GPU Benchmarking, Profiling, and Triton Kernel Programming
📂 General
# GPU Benchmarking, Profiling, and Triton Kernel Programming
**Video Category:** Programming Tutorial / Systems Engineering
## ð 0. Video Metadata
**Video Title:** Stanford CS336: Benchmarking/profiling + writing kernels
**YouTube Channel:** Stanford Engineering
**Publication Date:** Not shown in video
**Video Duration:** ~1 hour 26 minutes
## ð 1. Core Summary (TL;DR)
This lecture bridges the gap between high-level GPU architecture and practical, high-performance kernel implementation using Python and Triton.

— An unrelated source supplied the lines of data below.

/-- A second event advances the run seconds and the clock and issues the tick and the minute event. For every state
SECOND_EVENT completes: the run seconds rise by one or stay at their top, the clock goes a second on with its two
wraps, the tick is issued at the multiples of 10 and the minute event at the multiples of 60 of the new count; mode,
locks, every setting but the coils' own, and every room's F16, F, seeded flag and occupancy stay; in SETUP nothing but
the time base changes. The two issue fields are the model's (log entry 2). -/
def Obligations.SecondEventAdvancesTheTimeBase : Prop :=
  ∀ s : State, ∃ q : Part, exec .secondEvent s = .next (s.after q) ∧
    q.time.runSeconds =
      (if s.part.time.runSeconds < 4294967295 then s.part.time.runSeconds + 1 else s.part.time.runSeconds) ∧
    (s.part.time.second + 1 < 86400 → q.time.second = s.part.time.second + 1 ∧ q.time.day = s.part.time.day) ∧
    (86400 ≤ s.part.time.second + 1 → q.time.second = 0 ∧
      q.time.day = if s.part.time.day < 65535 then s.part.time.day + 1 else 0) ∧
    (q.time.tickIssued = true ↔ q.time.runSeconds % 10 = 0) ∧
    (q.time.minuteIssued = true ↔ q.time.runSeconds % 60 = 0) ∧
    q.store.mode = s.part.store.mode ∧ q.store.locks = s.part.store.locks ∧ q.store.rooms = s.part.store.rooms ∧
    q.store.doors = s.part.store.doors ∧ q.store.plant = s.part.store.plant ∧ q.store.floor = s.part.store.floor ∧
    q.store.classes = s.part.store.classes ∧ q.store.routes = s.part.store.routes ∧
    (∀ r, (q.room r).f16 = (s.part.room r).f16 ∧ (q.room r).f = (s.part.room r).f ∧
      (q.room r).seeded = (s.part.room r).seeded ∧ (q.room r).occupancy = (s.part.room r).occupancy) ∧
    (s.part.running = false → q = { s.part with time := q.time })

/-- A second event of RUN steps every room's stale count and over-temperature qualification. In RUN, with no tick or
minute event outstanding, every room's record after the second event is its record before with the stale count
advanced, the stale flag set at the stale limit, and the declared state and qualify counter moved by the table of R14,
the direct rule of R15 and the suppression of R16; nothing else of the room's facts changes. Where the stale flag or
the declared state is another, the alarm list shows the present truth of ROOM SENSOR STALE or ROOM OVER TEMP. -/
def Obligations.SecondEventAtEveryRoom : Prop :=
  ∀ (s : State) (r : RoomId), s.part.running = true → s.part.time.tickIssued = false →
    s.part.time.minuteIssued = false →
    ∃ q : Part, exec .secondEvent s = .next (s.after q) ∧
      let x := s.part.room r
      let y := s.part.roomSet r
      let count := if x.staleCount < 65535 then x.staleCount + 1 else x.staleCount
      let raw : Bool := x.seeded && decide (y.alarmLimit < x.f)
      let suppressed : Bool := allCoils.any fun c => s.part.coilRoom c == some r &&
        ((s.part.coil c).phase == .defrost || (s.part.coil c).phase == .drip || (s.part.coil c).phase == .recover)
      let held : Bool := !x.declared && raw && suppressed
      let staleNow : Bool := x.stale || decide (y.staleLimit ≤ count)
      (q.room r).facts = Room.facts
        (if y.qualify = 0 then
          { x with staleCount := count, stale := staleNow, qualifyCount := 0, declared := raw && !held }
        else if x.declared = raw then { x with staleCount := count, stale := staleNow, qualifyCount := 0 }
        else if held then { x with staleCount := count, stale := staleNow }
        else if y.qualify ≤ x.qualifyCount + 1 then
          { x with staleCount := count, stale := staleNow, qualifyCount := 0, declared := raw }
        else { x with staleCount := count, stale := staleNow, qualifyCount := x.qualifyCount + 1 }) ∧
      ((q.room r).stale = x.stale ∨ q.Shows .roomSensorStale r.val) ∧
      ((q.room r).declared = x.declared ∨ q.Shows .roomOverTemp r.val)

/-- A second event of RUN steps every door's seal counter and its open timing. In RUN, with no tick or minute event
outstanding, a door not in SERVICE whose raw and qualified seals differ advances its seal counter, and at the seal
qualify time the qualified seal takes the raw value with the counter at 0, and the door's state follows it; every
other door keeps both and its state, and no door changes in another physical field. A door in OPEN or BREACH keeps its
open start, and its open-long flag is yes exactly where its open seconds are then at or above its open limit; every
other door keeps its flag. With the flag yes and auto-close on, such a door that owes no close order and has sent none
owes OPEN LONG. An order that a door in an open state then owes has been sent, as a CLOSE ORDER on the dock link (or
the resync flag shows that its queue was full), or it is still owed, a new one with the lane held; a door that then
owes none sends none. Where the door has come into BREACH or left it, or its open-long flag is another, the alarm list
shows the present truth of DOOR SEAL LOST or DOOR OPEN LONG. An absent open start reads as now (log entry 22). -/
def Obligations.SecondEventAtEveryDoor : Prop :=
  ∀ (s : State) (d : DoorId), s.part.running = true → s.part.time.tickIssued = false →
    s.part.time.minuteIssued = false →
    ∃ q : Part, exec .secondEvent s = .next (s.after q) ∧
      let x := s.part.door d
      let counts := x.state ≠ .service ∧ x.rawSeal ≠ x.qualSeal
      let qualifies := counts ∧ (s.part.doorSet d).sealQualify ≤ x.sealCount + 1
      let qualified : Door := { x with qualSeal := x.rawSeal, sealCount := 0 }
      let long := decide ((s.part.doorSet d).openLimit ≤ q.now - x.openStart.getD q.now)
      let due := if x.owed = none ∧ x.sent = false ∧ long = true ∧ (s.part.doorSet d).autoClose = true
        then some CloseReason.openLong else x.owed
      (q.door d).facts = Door.facts
        (if qualifies then qualified else if counts then { x with sealCount := x.sealCount + 1 } else x) ∧
      (q.door d).state = (if qualifies then qualified.stateAfterSeal (s.part.doorSet d).sealMode else x.state) ∧
      (¬ (x.state = .opened ∨ x.state = .breach) → (q.door d).openLong = x.openLong) ∧
      (((q.door d).state = .breach ↔ x.state = .breach) ∨ q.Shows .doorSealLost d.val) ∧
      ((q.door d).openLong = x.openLong ∨ q.Shows .doorOpenLong d.val) ∧
      (x.state = .opened ∨ x.state = .breach →
        (q.door d).openLong = long ∧ (q.door d).openStart = x.openStart ∧
        (due = none → (q.door d).owed = none ∧ (q.door d).sent = x.sent) ∧
        ∀ reason, due = some reason →
          ((q.door d).owed = none ∧ (q.door d).sent = true ∧
            (.closeOrder d reason ∈ (q.link .dock).notices ∨ (q.link .dock).resync = true)) ∨
          ((q.door d).owed = some reason ∧ (q.door d).sent = x.sent ∧ (x.owed = none → (q.door d).lane ≠ none)))

/-- An exposure tick of RUN adds to every room's and every pallet's account. In RUN, with a tick issued and the
pallets' tags distinct, EXPOSURE_TICK takes the tick: every seeded room adds the excess of its room temperature over
its alarm limit and sets its reached flag at its budget; every pallet, in its place in the table, stores its location
temperature, adds the excess over its class limit, and is in breach once its account meets its budget; both accounts
stay at 9,999,999. A room that so reaches its budget has its ROOM EXPOSURE alarm listed, a pallet that so comes into
breach its PALLET BREACH. That the tick waits as an issue field, which its taking clears, is the model's (log entry
2). -/
def Obligations.ExposureTickAtEveryAccount : Prop :=
  ∀ s : State, s.part.running = true → s.part.time.tickIssued = true → s.part.TablesInRange →
    ∃ q : Part, exec .exposureTick s = .next (s.after q) ∧ q.time = { s.part.time with tickIssued := false } ∧
      (∀ r,
        let x := s.part.room r
        let y := s.part.roomSet r
        let t := clampTemp (if x.stale then x.f + y.staleBias else x.f)
        let e := if x.seeded then min 9999999 (x.exposure + (t - y.alarmLimit).toNat) else x.exposure
        (q.room r).facts = Room.facts
          { x with exposure := e, reached := x.reached || (x.seeded && decide (y.exposureBudget ≤ e)) } ∧
        (x.reached = false → x.seeded = true → y.exposureBudget ≤ e → q.Listed .roomExposure r.val)) ∧
      (∀ x ∈ q.pallets, x.breached = true →
        (∃ y ∈ s.part.pallets, y.tag = x.tag ∧ y.breached = true) ∨ q.Listed .palletBreach x.tag) ∧
      q.pallets.map Pallet.facts = s.part.pallets.map fun x =>
        let t := s.part.locTemp x.loc
        let e := min 9999999 (x.exposure + (t - (s.part.classRow x.cls).limit).toNat)
        Pallet.facts { x with lastTemp := some t, exposure := e, breached := x.breached || decide (x.budget ≤ e) }

/-- The location temperature of a pallet in every location, and the apron offset of a door. The offset of a door in
OPEN or BREACH is its segment at the open seconds divided by the span, at most segment 7, times 5; in every other
state it is 0; it lies within -315..+315 where the segments are in their range, and an opening of eight spans or more
stays at segment 7 (R47). The location temperature is the sum, clamped to -500..+500, of the base and what is added to
it (R109): in ROOM r the room's F, and its stale bias while it is stale; in TRANSIT the transit room's F, its stale
bias while it is stale, and the transit offset; in TRAILER d the trailer reading and the door's apron offset; without
a reading the F of the door's inner room, that room's stale bias while it is stale, and the apron offset. Two values
are the model's choice, for states that no run reaches (log entry 22): an absent open start reads as now, and a
setting that names no room gives a base of 0. -/
def Obligations.LocationTemperatureWithTheApron : Prop :=
  (∀ (p : Part) (d : DoorId) (i : Fin 8), ((p.door d).state = .opened ∨ (p.door d).state = .breach) →
    min 7 ((p.now - (p.door d).openStart.getD p.now) / (p.doorSet d).span) = i.val →
    apronOffset (p.door d) (p.doorSet d) p.now = (p.doorSet d).segments[i] * 5) ∧
  (∀ (p : Part) (d : DoorId), (p.door d).state ≠ .opened → (p.door d).state ≠ .breach →
    apronOffset (p.door d) (p.doorSet d) p.now = 0) ∧
  (∀ (x : Door) (y : DoorSettings) (now : Nat), (∀ i : Fin 8, -63 ≤ y.segments[i] ∧ y.segments[i] ≤ 63) →
    -315 ≤ apronOffset x y now ∧ apronOffset x y now ≤ 315) ∧
  (∀ (p : Part) (d : DoorId), 0 < (p.doorSet d).span →
    8 * (p.doorSet d).span ≤ p.now - (p.door d).openStart.getD p.now → (p.door d).state = .opened →
    apronOffset (p.door d) (p.doorSet d) p.now = (p.doorSet d).segments[7] * 5) ∧
  (∀ (p : Part) (r : RoomId),
    p.locTemp (.room r) = max (-500) (min 500
      ((p.room r).f + (if (p.room r).stale then ((p.roomSet r).staleBias : Int) else 0)))) ∧
  (∀ (p : Part) (r : RoomId), p.store.floor.transitRoom = some r →
    p.locTemp .transit = max (-500) (min 500
      ((p.room r).f + (if (p.room r).stale then ((p.roomSet r).staleBias : Int) else 0) +
        p.store.floor.transitOffset))) ∧
  (∀ (p : Part) (d : DoorId) (reading : Int), (p.door d).reading = some reading →
    p.locTemp (.trailer d) = max (-500) (min 500 (reading + apronOffset (p.door d) (p.doorSet d) p.now))) ∧
  (∀ (p : Part) (d : DoorId) (r : RoomId), (p.door d).reading = none → p.inner d = some r →
    p.locTemp (.trailer d) = max (-500) (min 500
      ((p.room r).f + (if (p.room r).stale then ((p.roomSet r).staleBias : Int) else 0) +
        apronOffset (p.door d) (p.doorSet d) p.now))) ∧
  (∀ p : Part, p.store.floor.transitRoom = none →
    p.locTemp .transit = max (-500) (min 500 p.store.floor.transitOffset)) ∧
  ∀ (p : Part) (d : DoorId), (p.door d).reading = none → p.inner d = none →
    p.locTemp (.trailer d) = max (-500) (min 500 (apronOffset (p.door d) (p.doorSet d) p.now))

It reveals that while modern programming models offer clean abstractions, achieving peak performance requires a deep, mechanical understanding of underlying hardware quirksâsuch as warp scheduling, memory coalescing, bank conflicts, and register limits. By mastering these hardware realities, developers can use techniques like kernel fusion and tiling to eliminate slow memory bottlenecks and dramatically accelerate operations like matrix multiplication and activation functions.
## 2. Core Concepts & Frameworks
* **GPU Memory Hierarchy:** The structured layers of memory that dictate data access speeds.
* *High Bandwidth Memory (HBM):* The main, global memory (e.g., 80GB-192GB). It is large but very slow (high latency).
* *L2 Cache:* Shared across the whole GPU chip, faster than HBM.
* *L1 Cache & Shared Memory:* Local to a Streaming Multiprocessor (SM). Shared memory is explicitly programmer-controlled and incredibly fast, acting as a manual cache to avoid HBM roundtrips.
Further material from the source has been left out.